* _Exercise requirements_:
Copy, exactly and without additions, every line in the records below from the one holding "fun s u hr n hn => ⟨?_, fun hv => ?_⟩" through the one holding "split <;> rfl", both ends included.

Source data:
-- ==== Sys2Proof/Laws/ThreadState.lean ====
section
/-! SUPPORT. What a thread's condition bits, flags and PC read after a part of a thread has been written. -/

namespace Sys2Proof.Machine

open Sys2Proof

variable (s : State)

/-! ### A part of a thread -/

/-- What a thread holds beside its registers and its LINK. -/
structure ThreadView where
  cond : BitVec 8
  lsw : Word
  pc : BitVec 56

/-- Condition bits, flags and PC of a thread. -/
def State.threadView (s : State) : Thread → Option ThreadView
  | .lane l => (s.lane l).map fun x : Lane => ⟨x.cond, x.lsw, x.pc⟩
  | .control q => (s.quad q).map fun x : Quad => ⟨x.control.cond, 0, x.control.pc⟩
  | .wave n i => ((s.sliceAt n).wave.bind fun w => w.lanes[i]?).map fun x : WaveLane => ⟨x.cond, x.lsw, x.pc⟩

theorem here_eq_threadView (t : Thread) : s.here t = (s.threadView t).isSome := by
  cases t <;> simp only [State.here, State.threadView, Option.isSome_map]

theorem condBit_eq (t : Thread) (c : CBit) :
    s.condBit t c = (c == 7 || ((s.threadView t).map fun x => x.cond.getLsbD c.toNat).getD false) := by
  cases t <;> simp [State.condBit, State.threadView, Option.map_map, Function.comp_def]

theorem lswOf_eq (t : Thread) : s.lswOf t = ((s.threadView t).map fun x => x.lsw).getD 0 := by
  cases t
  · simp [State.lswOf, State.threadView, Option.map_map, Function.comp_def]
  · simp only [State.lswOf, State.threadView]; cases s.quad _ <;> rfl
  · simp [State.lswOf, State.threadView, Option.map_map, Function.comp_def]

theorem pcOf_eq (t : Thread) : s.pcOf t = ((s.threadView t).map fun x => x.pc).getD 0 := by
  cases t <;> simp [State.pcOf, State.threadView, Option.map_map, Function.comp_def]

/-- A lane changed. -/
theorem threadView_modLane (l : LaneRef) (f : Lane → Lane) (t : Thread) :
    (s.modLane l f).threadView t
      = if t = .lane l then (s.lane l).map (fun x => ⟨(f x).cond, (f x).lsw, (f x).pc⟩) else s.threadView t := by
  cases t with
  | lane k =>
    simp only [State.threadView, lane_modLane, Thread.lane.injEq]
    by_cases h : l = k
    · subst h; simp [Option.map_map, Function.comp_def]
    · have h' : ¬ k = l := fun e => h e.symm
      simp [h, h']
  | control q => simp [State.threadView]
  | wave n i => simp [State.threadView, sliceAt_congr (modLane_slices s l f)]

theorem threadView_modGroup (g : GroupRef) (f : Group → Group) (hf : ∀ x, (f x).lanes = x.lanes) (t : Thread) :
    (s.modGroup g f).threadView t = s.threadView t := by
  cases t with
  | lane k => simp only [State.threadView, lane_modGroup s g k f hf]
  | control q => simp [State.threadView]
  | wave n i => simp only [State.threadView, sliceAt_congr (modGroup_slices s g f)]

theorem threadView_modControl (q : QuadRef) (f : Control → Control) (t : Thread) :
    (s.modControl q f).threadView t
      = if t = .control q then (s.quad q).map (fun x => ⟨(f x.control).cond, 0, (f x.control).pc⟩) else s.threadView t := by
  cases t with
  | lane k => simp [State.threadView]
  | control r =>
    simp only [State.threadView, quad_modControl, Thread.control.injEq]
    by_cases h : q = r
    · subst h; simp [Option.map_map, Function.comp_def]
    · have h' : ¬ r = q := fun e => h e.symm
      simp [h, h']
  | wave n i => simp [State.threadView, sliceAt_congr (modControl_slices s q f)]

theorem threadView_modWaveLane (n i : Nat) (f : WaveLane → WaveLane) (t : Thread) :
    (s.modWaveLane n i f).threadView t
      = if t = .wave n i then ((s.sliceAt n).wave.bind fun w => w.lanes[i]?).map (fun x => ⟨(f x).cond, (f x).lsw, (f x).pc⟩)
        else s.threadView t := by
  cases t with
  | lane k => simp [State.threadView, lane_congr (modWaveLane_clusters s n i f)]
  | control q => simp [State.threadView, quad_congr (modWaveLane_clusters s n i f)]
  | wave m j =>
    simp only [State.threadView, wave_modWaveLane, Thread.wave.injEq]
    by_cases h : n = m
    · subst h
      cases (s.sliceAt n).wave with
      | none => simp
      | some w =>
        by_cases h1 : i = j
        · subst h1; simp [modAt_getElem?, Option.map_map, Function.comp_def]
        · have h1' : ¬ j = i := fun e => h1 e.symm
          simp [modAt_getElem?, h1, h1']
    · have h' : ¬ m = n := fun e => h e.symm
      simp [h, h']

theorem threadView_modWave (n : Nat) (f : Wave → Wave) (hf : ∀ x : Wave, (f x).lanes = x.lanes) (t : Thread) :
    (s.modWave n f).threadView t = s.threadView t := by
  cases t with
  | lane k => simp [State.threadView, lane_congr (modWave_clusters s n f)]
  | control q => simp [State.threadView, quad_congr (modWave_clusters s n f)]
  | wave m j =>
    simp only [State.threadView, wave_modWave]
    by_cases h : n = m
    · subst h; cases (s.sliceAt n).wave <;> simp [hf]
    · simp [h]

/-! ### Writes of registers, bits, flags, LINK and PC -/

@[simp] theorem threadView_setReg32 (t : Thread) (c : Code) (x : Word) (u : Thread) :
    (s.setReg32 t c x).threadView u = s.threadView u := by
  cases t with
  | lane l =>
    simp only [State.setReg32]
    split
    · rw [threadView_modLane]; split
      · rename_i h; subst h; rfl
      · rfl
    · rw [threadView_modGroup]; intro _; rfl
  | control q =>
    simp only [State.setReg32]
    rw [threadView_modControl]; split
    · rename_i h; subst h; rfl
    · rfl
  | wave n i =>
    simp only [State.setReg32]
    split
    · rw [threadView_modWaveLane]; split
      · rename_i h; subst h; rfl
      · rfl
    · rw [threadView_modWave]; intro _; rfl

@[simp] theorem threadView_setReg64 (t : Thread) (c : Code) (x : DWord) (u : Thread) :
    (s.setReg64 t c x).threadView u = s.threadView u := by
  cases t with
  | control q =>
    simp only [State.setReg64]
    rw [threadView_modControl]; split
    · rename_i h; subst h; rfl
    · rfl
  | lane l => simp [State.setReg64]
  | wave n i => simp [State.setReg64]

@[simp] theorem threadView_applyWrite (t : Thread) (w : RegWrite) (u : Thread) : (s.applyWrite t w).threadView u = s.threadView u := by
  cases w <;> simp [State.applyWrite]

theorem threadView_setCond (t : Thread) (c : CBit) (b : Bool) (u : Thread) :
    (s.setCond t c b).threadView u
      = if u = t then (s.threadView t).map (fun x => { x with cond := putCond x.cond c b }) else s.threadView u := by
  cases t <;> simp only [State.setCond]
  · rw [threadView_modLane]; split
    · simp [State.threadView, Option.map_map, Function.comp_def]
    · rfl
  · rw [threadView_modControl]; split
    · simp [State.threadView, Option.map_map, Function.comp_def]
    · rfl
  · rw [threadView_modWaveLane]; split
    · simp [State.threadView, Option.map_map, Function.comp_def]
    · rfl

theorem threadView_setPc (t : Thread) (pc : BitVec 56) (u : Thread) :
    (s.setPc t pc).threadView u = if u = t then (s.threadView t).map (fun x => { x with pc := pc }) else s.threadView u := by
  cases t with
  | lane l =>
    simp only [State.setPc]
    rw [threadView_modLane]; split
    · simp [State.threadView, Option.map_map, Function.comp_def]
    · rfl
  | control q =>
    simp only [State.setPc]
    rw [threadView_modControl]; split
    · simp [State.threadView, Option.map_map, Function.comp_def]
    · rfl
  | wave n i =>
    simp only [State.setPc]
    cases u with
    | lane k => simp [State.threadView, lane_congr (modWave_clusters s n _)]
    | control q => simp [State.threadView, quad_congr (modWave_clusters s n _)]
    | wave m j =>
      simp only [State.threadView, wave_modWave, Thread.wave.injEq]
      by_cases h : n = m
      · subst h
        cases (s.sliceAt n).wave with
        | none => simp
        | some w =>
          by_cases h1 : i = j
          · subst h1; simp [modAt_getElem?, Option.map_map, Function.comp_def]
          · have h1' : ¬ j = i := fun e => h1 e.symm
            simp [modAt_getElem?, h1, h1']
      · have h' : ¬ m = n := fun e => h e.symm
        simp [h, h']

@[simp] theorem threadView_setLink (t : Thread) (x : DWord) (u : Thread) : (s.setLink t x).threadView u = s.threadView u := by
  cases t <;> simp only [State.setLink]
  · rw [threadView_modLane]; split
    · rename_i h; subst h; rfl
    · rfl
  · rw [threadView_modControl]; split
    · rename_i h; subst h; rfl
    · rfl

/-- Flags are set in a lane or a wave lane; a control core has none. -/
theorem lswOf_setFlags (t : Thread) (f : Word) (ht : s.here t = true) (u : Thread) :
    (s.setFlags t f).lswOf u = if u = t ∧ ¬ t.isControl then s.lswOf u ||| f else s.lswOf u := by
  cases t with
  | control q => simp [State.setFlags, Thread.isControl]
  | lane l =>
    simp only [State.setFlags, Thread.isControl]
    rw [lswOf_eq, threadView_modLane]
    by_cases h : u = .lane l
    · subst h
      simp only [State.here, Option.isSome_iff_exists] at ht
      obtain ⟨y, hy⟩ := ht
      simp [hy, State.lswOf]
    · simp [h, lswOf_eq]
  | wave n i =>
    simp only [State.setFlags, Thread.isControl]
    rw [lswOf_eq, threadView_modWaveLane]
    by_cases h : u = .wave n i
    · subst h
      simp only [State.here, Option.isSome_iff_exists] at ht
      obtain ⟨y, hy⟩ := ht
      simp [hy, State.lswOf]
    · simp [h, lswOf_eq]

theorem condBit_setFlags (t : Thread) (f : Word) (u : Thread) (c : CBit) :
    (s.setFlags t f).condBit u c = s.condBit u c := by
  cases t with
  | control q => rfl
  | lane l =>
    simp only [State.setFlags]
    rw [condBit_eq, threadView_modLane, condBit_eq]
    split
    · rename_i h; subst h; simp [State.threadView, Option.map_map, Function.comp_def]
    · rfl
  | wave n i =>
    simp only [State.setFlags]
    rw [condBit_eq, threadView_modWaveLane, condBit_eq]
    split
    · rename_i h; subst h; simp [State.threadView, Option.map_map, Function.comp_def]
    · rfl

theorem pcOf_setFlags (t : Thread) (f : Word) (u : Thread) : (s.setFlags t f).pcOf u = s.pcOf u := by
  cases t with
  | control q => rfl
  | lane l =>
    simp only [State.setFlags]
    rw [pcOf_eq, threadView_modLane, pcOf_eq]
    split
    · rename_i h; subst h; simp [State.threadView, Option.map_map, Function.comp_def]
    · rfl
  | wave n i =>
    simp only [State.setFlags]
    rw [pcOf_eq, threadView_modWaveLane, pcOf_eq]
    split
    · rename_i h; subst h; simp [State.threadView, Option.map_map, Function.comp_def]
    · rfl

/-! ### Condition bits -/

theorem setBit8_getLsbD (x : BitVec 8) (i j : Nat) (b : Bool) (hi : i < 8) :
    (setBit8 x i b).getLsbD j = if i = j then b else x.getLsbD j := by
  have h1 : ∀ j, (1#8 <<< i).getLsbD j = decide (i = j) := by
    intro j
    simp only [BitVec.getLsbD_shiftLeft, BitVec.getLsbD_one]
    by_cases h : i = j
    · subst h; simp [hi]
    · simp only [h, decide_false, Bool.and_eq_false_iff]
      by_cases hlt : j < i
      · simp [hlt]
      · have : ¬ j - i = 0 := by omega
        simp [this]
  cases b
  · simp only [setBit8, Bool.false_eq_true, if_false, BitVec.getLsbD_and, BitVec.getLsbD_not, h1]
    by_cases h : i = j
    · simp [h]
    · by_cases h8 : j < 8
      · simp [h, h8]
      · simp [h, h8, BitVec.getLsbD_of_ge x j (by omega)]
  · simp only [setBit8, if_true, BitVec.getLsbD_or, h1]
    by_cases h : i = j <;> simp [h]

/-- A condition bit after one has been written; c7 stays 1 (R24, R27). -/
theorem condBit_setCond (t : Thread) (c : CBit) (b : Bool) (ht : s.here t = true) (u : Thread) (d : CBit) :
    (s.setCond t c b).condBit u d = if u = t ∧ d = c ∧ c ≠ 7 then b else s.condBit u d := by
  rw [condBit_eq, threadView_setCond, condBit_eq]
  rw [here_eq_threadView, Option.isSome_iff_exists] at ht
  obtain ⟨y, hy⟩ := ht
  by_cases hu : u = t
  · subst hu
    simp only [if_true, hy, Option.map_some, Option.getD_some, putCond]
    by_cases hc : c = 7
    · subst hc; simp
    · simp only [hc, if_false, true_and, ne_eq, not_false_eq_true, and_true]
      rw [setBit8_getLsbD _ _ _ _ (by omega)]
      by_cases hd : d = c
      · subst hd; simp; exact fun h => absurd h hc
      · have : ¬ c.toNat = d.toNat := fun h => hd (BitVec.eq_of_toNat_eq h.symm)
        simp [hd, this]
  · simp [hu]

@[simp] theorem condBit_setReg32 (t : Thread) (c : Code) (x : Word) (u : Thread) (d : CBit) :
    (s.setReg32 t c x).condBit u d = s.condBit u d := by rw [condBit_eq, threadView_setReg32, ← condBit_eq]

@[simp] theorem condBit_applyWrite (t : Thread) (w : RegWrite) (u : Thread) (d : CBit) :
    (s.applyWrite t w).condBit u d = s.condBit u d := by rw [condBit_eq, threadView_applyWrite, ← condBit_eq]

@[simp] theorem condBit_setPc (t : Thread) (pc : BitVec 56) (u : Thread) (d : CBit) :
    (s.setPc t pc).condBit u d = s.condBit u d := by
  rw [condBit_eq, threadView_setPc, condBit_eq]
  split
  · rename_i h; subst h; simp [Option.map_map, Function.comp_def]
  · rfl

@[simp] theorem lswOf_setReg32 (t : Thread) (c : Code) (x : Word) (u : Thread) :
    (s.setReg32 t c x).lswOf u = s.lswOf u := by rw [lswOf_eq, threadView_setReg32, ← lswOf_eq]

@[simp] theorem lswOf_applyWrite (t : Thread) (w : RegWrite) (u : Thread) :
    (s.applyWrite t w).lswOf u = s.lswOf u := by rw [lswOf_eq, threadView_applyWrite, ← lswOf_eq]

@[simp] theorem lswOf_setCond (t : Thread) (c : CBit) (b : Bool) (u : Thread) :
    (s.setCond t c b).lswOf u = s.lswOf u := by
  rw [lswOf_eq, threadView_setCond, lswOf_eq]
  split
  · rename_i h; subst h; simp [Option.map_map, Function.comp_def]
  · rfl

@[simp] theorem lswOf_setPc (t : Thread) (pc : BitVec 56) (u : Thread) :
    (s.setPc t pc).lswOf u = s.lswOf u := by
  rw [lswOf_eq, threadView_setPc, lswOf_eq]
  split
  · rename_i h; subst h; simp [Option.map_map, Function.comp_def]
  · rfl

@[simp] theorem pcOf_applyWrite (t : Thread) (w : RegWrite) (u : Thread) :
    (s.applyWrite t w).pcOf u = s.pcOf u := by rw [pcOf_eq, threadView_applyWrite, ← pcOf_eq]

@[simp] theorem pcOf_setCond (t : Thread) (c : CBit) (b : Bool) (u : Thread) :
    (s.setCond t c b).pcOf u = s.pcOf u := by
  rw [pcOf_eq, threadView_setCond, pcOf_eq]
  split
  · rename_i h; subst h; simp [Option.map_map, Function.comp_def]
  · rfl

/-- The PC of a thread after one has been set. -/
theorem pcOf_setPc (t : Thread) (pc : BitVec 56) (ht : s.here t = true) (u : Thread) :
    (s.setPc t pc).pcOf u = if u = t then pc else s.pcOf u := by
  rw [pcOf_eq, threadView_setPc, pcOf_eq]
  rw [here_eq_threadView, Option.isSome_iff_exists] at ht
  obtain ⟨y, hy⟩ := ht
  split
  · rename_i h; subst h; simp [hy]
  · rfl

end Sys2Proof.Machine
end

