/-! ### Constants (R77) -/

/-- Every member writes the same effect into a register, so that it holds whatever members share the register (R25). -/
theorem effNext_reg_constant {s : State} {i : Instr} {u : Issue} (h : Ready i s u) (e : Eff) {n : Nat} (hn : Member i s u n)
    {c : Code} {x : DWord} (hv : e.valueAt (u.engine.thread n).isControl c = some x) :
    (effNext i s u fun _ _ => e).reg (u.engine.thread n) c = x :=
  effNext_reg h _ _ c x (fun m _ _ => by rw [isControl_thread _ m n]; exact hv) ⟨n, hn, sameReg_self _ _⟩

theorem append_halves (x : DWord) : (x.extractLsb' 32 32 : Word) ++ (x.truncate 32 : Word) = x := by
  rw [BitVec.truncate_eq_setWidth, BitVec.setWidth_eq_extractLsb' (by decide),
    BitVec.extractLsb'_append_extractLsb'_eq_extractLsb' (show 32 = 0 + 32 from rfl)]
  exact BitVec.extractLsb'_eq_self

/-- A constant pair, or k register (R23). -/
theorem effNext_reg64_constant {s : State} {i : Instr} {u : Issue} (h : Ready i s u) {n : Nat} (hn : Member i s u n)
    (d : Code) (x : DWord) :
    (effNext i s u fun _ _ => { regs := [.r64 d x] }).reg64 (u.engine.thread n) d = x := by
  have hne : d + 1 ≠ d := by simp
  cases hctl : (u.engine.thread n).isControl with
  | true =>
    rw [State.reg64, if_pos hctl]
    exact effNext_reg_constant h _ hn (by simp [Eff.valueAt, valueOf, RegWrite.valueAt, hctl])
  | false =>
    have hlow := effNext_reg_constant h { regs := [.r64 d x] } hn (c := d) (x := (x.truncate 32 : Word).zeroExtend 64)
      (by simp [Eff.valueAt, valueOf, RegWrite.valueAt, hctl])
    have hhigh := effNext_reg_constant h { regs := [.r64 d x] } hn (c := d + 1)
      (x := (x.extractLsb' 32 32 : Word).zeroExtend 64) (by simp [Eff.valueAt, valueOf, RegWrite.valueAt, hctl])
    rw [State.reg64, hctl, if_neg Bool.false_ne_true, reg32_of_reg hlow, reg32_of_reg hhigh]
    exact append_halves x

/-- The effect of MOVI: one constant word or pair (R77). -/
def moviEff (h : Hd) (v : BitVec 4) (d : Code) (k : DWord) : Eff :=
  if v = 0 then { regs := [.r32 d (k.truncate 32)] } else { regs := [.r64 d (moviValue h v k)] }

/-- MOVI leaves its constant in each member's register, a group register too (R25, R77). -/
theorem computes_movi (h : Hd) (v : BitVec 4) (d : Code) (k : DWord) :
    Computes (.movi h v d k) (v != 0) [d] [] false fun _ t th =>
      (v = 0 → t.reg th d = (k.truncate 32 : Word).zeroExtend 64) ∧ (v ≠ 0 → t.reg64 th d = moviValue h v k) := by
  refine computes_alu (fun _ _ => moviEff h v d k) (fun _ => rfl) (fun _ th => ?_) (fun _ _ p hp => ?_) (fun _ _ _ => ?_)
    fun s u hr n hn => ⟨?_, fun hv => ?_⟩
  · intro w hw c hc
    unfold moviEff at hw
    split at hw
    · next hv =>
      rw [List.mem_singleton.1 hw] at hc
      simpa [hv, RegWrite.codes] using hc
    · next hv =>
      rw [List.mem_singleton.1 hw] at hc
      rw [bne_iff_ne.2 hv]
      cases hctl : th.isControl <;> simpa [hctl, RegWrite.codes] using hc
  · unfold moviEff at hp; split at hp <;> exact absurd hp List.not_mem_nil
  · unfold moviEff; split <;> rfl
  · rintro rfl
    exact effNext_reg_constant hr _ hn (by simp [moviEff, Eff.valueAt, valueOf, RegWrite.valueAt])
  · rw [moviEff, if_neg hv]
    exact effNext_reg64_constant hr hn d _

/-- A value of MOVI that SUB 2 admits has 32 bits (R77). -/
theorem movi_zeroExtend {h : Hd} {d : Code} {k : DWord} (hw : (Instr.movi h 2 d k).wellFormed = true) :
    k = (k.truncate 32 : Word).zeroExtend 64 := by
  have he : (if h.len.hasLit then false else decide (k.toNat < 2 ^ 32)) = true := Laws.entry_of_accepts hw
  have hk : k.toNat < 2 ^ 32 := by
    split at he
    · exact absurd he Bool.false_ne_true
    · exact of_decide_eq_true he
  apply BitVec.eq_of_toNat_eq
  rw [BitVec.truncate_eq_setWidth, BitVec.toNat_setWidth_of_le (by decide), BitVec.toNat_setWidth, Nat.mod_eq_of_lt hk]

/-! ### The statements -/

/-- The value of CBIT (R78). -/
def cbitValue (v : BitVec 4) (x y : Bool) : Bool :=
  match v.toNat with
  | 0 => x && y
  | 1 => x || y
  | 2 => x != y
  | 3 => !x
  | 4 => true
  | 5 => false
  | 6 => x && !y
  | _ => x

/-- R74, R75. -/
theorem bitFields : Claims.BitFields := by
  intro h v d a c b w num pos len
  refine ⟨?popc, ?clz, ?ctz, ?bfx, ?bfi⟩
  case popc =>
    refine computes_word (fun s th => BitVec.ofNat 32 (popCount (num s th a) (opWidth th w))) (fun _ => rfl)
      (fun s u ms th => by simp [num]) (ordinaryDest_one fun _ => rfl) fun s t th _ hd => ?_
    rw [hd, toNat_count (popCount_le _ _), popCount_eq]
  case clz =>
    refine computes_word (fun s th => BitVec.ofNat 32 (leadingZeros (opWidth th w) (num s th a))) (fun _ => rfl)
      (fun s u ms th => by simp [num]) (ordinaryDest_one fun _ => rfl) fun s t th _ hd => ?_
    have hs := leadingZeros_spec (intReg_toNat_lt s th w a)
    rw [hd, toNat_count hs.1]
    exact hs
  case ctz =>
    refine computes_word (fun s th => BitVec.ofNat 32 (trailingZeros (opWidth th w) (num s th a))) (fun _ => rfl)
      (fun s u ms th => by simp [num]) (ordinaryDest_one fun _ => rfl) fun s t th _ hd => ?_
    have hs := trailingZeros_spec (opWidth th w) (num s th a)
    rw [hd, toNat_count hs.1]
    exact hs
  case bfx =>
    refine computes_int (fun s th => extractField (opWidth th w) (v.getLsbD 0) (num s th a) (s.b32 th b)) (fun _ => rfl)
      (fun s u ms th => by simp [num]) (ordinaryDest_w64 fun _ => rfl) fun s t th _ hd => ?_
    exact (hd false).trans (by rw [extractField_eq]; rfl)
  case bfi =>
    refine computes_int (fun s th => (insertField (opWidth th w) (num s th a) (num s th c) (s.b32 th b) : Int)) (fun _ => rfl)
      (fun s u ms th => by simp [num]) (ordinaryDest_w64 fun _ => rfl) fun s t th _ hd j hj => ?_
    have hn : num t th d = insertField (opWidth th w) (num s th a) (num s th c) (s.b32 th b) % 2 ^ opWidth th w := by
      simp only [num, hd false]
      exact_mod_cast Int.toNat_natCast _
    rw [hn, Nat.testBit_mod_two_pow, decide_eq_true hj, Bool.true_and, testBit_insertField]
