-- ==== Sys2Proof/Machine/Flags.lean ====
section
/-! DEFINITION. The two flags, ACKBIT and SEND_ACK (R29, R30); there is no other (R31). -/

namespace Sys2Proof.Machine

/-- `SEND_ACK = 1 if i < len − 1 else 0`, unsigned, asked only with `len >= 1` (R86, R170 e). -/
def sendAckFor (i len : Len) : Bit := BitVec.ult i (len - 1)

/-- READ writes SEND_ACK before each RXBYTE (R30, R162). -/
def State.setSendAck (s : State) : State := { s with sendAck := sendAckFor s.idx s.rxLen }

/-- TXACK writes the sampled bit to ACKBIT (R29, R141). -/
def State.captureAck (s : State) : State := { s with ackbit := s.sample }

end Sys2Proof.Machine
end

* _Expected output_:
    fun s u hr n hn => ⟨?_, fun hv => ?_⟩
  · intro w hw c hc
    unfold moviEff at hw
    split at hw
    · next hv =>
      rw [List.mem_singleton.1 hw] at hc
      simpa [hv, RegWrite.codes] using hc
    · next hv =>
      rw [List.mem_singleton.1 hw] at hc
      rw [bne_iff_ne.2 hv]
      cases hctl : th.isControl <;> simpa [hctl, RegWrite.codes] using hc
  · unfold moviEff at hp; split at hp <;> exact absurd hp List.not_mem_nil
  · unfold moviEff; split <;> rfl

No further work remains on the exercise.